### What you need to do:
Go through the data from its first line and retype each line, stopping once the line containing "cycles (R64, R65);" has been retyped.

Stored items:
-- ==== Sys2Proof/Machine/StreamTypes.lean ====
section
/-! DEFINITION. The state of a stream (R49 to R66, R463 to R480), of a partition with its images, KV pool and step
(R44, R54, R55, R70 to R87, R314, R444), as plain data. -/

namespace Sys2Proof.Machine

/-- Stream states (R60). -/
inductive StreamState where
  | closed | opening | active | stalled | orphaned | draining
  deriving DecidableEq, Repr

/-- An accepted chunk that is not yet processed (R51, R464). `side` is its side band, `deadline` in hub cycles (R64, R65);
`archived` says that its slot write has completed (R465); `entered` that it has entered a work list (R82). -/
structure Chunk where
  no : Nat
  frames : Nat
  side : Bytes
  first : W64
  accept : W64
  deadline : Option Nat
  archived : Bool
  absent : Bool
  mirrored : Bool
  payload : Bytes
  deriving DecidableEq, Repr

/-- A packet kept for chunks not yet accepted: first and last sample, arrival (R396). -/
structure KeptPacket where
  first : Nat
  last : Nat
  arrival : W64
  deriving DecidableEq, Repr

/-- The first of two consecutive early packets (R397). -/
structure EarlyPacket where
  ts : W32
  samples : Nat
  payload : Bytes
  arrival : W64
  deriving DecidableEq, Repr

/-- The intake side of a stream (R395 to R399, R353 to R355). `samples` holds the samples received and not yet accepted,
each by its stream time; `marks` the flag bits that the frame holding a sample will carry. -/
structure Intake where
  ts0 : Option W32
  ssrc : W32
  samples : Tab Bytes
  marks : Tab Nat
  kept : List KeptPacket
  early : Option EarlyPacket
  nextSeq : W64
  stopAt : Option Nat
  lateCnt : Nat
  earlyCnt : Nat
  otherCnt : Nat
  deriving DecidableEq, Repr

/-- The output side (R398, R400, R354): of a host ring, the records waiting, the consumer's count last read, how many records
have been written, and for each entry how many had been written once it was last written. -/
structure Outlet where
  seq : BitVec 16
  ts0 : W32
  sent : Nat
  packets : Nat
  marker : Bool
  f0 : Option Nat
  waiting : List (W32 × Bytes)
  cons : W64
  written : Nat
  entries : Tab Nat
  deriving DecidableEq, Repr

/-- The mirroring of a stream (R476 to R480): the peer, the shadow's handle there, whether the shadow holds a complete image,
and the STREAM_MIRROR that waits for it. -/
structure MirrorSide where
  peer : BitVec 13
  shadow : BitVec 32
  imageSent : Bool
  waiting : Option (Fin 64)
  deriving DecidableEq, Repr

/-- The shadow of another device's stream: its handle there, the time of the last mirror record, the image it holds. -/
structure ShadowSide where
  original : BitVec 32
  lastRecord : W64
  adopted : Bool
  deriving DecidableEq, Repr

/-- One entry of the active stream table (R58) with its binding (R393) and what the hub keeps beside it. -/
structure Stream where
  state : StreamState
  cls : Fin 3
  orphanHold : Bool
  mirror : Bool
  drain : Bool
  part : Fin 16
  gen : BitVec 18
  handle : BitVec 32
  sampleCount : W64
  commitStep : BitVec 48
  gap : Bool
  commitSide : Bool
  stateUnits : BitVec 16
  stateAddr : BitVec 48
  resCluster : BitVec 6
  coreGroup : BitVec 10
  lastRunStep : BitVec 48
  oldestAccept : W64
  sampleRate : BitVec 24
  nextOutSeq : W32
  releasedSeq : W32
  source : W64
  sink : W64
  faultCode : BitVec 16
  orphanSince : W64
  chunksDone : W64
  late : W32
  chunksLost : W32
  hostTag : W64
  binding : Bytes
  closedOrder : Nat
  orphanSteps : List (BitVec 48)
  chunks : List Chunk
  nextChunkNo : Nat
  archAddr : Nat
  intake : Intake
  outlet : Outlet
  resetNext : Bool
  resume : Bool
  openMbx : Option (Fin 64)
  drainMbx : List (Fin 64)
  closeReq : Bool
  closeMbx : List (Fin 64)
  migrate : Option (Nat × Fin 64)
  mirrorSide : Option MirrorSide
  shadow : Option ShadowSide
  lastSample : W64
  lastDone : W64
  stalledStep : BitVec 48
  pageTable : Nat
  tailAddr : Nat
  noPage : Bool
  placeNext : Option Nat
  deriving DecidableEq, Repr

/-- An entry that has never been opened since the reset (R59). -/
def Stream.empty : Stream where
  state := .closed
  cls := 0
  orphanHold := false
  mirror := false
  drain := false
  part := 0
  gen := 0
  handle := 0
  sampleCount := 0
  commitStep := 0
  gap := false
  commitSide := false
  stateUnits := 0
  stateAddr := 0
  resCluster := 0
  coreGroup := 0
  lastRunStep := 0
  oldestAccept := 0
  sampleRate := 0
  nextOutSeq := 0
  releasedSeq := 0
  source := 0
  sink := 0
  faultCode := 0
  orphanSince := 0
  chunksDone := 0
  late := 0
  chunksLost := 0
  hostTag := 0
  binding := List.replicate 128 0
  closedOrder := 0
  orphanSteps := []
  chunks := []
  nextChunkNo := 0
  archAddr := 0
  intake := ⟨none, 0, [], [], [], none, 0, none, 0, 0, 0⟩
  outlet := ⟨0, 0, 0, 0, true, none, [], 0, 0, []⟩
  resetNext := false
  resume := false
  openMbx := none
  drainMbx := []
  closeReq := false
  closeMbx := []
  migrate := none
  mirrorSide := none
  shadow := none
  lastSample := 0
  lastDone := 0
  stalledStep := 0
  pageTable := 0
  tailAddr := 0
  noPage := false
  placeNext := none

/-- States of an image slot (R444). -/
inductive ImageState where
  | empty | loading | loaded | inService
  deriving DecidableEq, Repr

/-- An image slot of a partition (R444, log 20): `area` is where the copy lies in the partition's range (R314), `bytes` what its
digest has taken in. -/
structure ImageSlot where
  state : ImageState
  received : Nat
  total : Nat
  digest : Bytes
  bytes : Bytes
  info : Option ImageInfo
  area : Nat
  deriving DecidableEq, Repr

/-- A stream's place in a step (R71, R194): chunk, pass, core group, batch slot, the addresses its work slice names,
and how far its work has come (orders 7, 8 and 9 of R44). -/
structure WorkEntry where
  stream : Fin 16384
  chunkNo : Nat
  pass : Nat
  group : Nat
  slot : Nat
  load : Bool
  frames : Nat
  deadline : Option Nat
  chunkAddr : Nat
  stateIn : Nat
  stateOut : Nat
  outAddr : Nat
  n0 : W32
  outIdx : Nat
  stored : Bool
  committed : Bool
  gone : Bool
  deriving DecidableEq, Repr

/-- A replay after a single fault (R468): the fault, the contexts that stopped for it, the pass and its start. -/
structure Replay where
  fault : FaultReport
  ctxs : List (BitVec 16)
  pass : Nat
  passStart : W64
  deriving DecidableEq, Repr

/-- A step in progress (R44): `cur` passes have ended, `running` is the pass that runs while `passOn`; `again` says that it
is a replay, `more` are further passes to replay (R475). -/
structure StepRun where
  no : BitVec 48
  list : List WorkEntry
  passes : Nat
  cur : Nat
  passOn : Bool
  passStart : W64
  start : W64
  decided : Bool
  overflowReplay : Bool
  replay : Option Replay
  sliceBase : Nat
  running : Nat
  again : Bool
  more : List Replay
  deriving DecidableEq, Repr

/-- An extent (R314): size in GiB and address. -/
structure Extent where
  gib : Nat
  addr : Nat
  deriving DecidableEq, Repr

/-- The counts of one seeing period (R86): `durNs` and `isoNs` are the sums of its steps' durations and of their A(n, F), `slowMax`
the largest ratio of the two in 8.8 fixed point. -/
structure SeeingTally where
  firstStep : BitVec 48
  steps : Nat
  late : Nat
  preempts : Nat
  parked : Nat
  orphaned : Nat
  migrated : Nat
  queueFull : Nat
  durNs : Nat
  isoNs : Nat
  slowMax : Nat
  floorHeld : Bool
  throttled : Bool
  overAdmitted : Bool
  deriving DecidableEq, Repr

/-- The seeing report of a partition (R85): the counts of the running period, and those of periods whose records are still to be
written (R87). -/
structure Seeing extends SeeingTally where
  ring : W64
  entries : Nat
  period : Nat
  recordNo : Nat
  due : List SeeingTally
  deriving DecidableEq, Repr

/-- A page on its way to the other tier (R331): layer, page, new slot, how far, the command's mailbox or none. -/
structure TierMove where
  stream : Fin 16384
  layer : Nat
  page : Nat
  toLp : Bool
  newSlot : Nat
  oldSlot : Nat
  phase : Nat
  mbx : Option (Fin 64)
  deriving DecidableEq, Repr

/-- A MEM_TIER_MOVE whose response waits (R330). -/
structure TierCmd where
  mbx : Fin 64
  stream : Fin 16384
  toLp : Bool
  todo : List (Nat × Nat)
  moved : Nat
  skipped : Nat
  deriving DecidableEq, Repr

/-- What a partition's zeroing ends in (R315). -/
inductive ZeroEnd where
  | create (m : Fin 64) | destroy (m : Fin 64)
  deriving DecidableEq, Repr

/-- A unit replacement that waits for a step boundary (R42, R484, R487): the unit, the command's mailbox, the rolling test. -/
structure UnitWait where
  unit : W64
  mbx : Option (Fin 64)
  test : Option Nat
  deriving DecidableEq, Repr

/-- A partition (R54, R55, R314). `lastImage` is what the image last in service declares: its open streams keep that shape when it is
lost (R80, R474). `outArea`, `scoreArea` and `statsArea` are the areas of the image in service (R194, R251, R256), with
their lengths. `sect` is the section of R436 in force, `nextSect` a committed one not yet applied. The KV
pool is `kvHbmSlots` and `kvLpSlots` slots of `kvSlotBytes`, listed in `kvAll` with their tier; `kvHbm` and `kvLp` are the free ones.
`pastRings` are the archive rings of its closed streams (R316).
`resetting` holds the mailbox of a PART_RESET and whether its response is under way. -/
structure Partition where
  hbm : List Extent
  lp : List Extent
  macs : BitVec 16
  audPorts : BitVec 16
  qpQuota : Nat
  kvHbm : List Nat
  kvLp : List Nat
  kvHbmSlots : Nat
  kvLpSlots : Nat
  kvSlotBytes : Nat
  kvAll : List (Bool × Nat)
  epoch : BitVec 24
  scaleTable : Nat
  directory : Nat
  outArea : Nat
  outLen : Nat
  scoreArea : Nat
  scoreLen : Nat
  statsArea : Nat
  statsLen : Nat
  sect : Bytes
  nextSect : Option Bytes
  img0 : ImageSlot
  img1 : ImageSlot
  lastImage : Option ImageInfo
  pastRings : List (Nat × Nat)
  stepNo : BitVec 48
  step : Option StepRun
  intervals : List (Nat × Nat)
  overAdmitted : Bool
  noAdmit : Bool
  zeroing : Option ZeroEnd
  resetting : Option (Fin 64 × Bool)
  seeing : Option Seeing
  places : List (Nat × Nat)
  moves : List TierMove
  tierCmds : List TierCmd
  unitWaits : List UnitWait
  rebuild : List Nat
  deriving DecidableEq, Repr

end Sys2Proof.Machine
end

### Task output:
-- ==== Sys2Proof/Machine/StreamTypes.lean ====
section
/-! DEFINITION. The state of a stream (R49 to R66, R463 to R480), of a partition with its images, KV pool and step
(R44, R54, R55, R70 to R87, R314, R444), as plain data. -/

namespace Sys2Proof.Machine

/-- Stream states (R60). -/
inductive StreamState where
  | closed | opening | active | stalled | orphaned | draining
  deriving DecidableEq, Repr

/-- An accepted chunk that is not yet processed (R51, R464). `side` is its side band, `deadline` in hub cycles (R64, R65);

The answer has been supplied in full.